The storefront complimented what had already been happening inside the storied marketplace. What many of Almacen’s customers may not realize is that all of the revenue generated from sales is reinvested into HBK’s “Bakers in Training” program. Inside, low-income and minority women are learning the skills they need to excel in the baking industry and food entrepreneurs are receiving critical support from “HBK Incubates” to grow their startup companies into successful enterprises. In fact, it is the immigrant women participating in the training program who provide inspiration for the storefront’s eclectic mix of breads, and it is the trainees who do the bulk of the baking!
For almost a decade, Rodriguez has been teaching minority women how to bake. As she got her own tortilla-making business off the ground in 2007, she needed to hire help – so she started training others out of her Brooklyn home. She quickly outgrew the space and moved into a commercial space in Queens, where she consulted with social service and community-based organizations to identify new bakery recruits. Referrals came through the door faster than she could keep up, with immigrant, refugee and minority women of all backgrounds interested in learning under her direction. As diverse as the talent pool was, the women all had something in common: they shared a passion for baking, but otherwise struggled to break into an industry that is competitive and typically dominated by men.

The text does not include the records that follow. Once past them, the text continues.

/-- DEV_RESET_ASSERT and, unless a thermal trip stands, WARM_RESET lose everything but the fuses, the boot flash, what
the host holds, its end of the link and what has left the device: every other part of the state is as after reset. A warm reset keeps
the sampled straps, a device reset does not (R448, R464, R495). Before a warm reset loses them, the device tells the members of its
groups of the collectives it aborts, idles its ports and turns its rails off (R496). While a trip stands, a warm reset resets the link
and the functions' registers alone (R448). That the time starts again at 0, and memory after a reset, are the model's (logs 6, 63). -/
def Obligations.ResetsLoseTheDevice : Prop :=
  ∀ s : State,
    let v := s.fuses.variant
    let p := Power.reset (maxPower v) (maxClock v)
    let blank (pins : Pins) (out : List Out) : State :=
      { State.reset with
        pending := s.pending, fresh := s.fresh, fuses := s.fuses, pins := pins, host := s.host, out := out,
        fw := { State.reset.fw with flash := s.fw.flash }, pcie := { State.reset.pcie with bar2Log2 := s.pcie.bar2Log2 },
        power := { p with domains := offDomains v } }
    exec .devResetAssert s = .next (blank { State.reset.pins with pePerstN := s.pins.pePerstN, partner := s.pins.partner } s.out) ∧
    (s.pins.devResetN = true → s.power.trippedAt = none →
      let left := railsOff (if firmwareUp s then idlePorts (abortFlying (dropJobs s)) else s)
      let t := setDomains baseDomain .running
        (blank { State.reset.pins with devResetN := true, straps := s.pins.straps, strapsValid := s.pins.strapsValid } left.out)
      (s.pins.strapsValid = false → exec .warmReset s = .next { t with fw := { t.fw with progress := s.fw.progress } }) ∧
      (s.pins.strapsValid = true → strapsReserved s.pins.straps = true →
        exec .warmReset s = .next { t with fw := { t.fw with progress := 3, error := .invalid } }) ∧
      (s.pins.strapsValid = true → strapsReserved s.pins.straps = false → bootSource s.pins.straps ≠ 1 →
        exec .warmReset s = .next { t with fw := { t.fw with progress := 5 } }) ∧
      (s.pins.strapsValid = true → strapsReserved s.pins.straps = false → bootSource s.pins.straps = 1 →
        exec .warmReset s = .next (setFwState .awaitImage .ok { t with fw := { t.fw with progress := 5 } }))) ∧
    (s.pins.devResetN = true → s.power.trippedAt.isSome = true →
      exec .warmReset s = .next { s with
        pcie := { State.reset.pcie with bar2Log2 := s.pcie.bar2Log2 }, pins := { s.pins with pePerstN := false, partner := none },
        funcs := State.reset.funcs, log := State.reset.log }) ∧
    (s.pins.devResetN = false → exec .warmReset s = .next s)

/-- The ROM's first steps (R480 steps 2 to 5): the release of reset is progress 2; the straps are sampled once, a
reserved value stops the ROM with `E_INVALID`, and with the host as source it waits for an image; the link comes up once
the straps are sampled and `PE_PERST_N` is high, whichever comes last, at the host's width if that is x4, x8 or x16, and at no more than the strapped generation, in Flit Mode from 64 GT/s on (R375), with BAR2
of 1 GiB to 2 TiB (R380); at another width it stays down. What PROGRESS reads is the model's reading (log 59). -/
def Obligations.RomStepsFollowTheStraps : Prop :=
  ∀ (word : Half) (peer : LinkPartner) (bar2Log2 : Nat) (s : State),
    (s.pins.devResetN = false →
      nextWith (fun t => t.pins = { s.pins with devResetN := true } ∧ t.fw = { s.fw with progress := 2 } ∧
        ∀ i, 316 ≤ i → i < s.power.domains.length → (s.domain i).state ≠ .fusedOff → (t.domain i).state = .running)
        (exec .devResetRelease s)) ∧
    (s.pins.devResetN = true → s.pins.strapsValid = false → s.fw.state = .rom → s.pcie.up = false → (s.domain 318).state = .running →
      let ready (q : LinkPartner × Nat) : Prop := s.pins.pePerstN = true ∧ s.pins.partner = some q ∧ q.1.width ∈ [4, 8, 16]
      nextWith (fun t => t.pins = { s.pins with straps := word, strapsValid := true } ∧
        (strapsReserved word = true → t.fw = { s.fw with progress := t.fw.progress, error := .invalid } ∧
          ((∃ q, ready q) → t.fw.progress = 4) ∧ (¬ (∃ q, ready q) → t.fw.progress = 3)) ∧
        (strapsReserved word = false → bootSource word = 0 → t.fw = { s.fw with progress := 5 }) ∧
        (strapsReserved word = false → bootSource word = 1 →
          t.fw = { s.fw with progress := 5, state := .awaitImage, error := .ok }) ∧
        (∀ q, ready q → t.pcie = { s.pcie with
          up := true, gen := max 1 (min q.1.gen (7 - bitField word 2 3)), width := q.1.width,
          flitMode := decide (6 ≤ max 1 (min q.1.gen (7 - bitField word 2 3))) || q.1.flitMode, reversed := word.getLsbD 5,
          bar2Log2 := max 30 (min 41 q.2) }) ∧
        (¬ (∃ q, ready q) → t.pcie = s.pcie))
        (exec (.strapSample word) s)) ∧
    (s.pins.devResetN = true → s.pins.strapsValid = false → s.pcie.up = false →
      exec (.pePerstRelease peer bar2Log2) s =
        .next { s with pins := { s.pins with pePerstN := true, partner := some (peer, bar2Log2) } }) ∧
    (s.pins.devResetN = true → s.pins.strapsValid = true → s.pcie.up = false → (s.domain 318).state = .running →
      let trained := { s with pins := { s.pins with pePerstN := true, partner := some (peer, bar2Log2) } }
      let gen := max 1 (min peer.gen (7 - bitField s.pins.straps 2 3))
      exec (.pePerstRelease peer bar2Log2) s =
        .next (if peer.width = 4 ∨ peer.width = 8 ∨ peer.width = 16 then
            { trained with
              pcie := { s.pcie with up := true, gen := gen, width := peer.width, flitMode := decide (6 ≤ gen) || peer.flitMode,
                                    reversed := s.pins.straps.getLsbD 5, bar2Log2 := max 30 (min 41 bar2Log2) },
              fw := { s.fw with progress := max 4 s.fw.progress } }
          else trained))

They are women like Clarisse Sango, a 25-year old who emigrated to the U.S. from West Africa five years ago. Before a friend referred her to the Bakers in Training program, Clarisse was working in a commercial bakery but her job only allowed her to shape breads. “They have someone to do the baking and someone to do the shaping,” she explains, which indeed, is the norm at many commercial bakeries. But Clarisse was eager to learn more.
So was Lutfunnessa Islam, a native of Bangladesh and the sole provider for her family. She graduated from the Bakers in Training program in 2012, where she learned kitchen math and bakery science, among other skills. “Before, my English was not good, but now I’m a little bit good,” says Lutfunnessa. “I learn bread shaping, baking, also customer service.” Today, Lutfunnessa is a production supervisor at HBK, training new bakers and overseeing the Greenmarket in Jackson Heights.
After women graduate from the six-month, paid job training program, many leave HBK to work for other companies throughout the metro area. Inci Mayo says that she came to America “looking for an opportunity to [bake] professionally,” and “that was kind of difficult because the culinary art schools were really expensive and not affordable” to attend. Today, Inci is the Head Baker and hiring manager for Google’s New York cafeteria.
Sanata and Kadiatou, sisters and immigrants from West Africa, joined the program together last October. Today, Sanata works in bakery production and customer service for the world-renowned restaurateur Claus Meyer at his Nordic Food Hall and Brasserie in Grand Central Terminal. Kadiatou recently accepted a full-time position at Zaro’s Family Bakery.
These stories aren’t unique. More than 125 women from 31 countries have graduated from the Bakers in Training program, and HBK has helped 100% of graduates who are looking for full-time employment find well-paying (at least $12.75/hour) positions with access to benefits and career growth.
For others, though, HBK provides a glimpse into life as an entrepreneur.
Upon graduating from the Bakers in Training program, Fanny Perez was hired as a supervisor at HBK. Perez spends her free time in the commercial kitchen, baking South American sweet bread and traditional Ecuadorian rolls, and is a member of HBK Incubates, where she’s working to grow her catering company, appropriately named Las Delicias de Fanny.
The rapid growth of HBK in recent years confirms what founder Jessamyn Rodriguez has known all along: “Impact is good business.”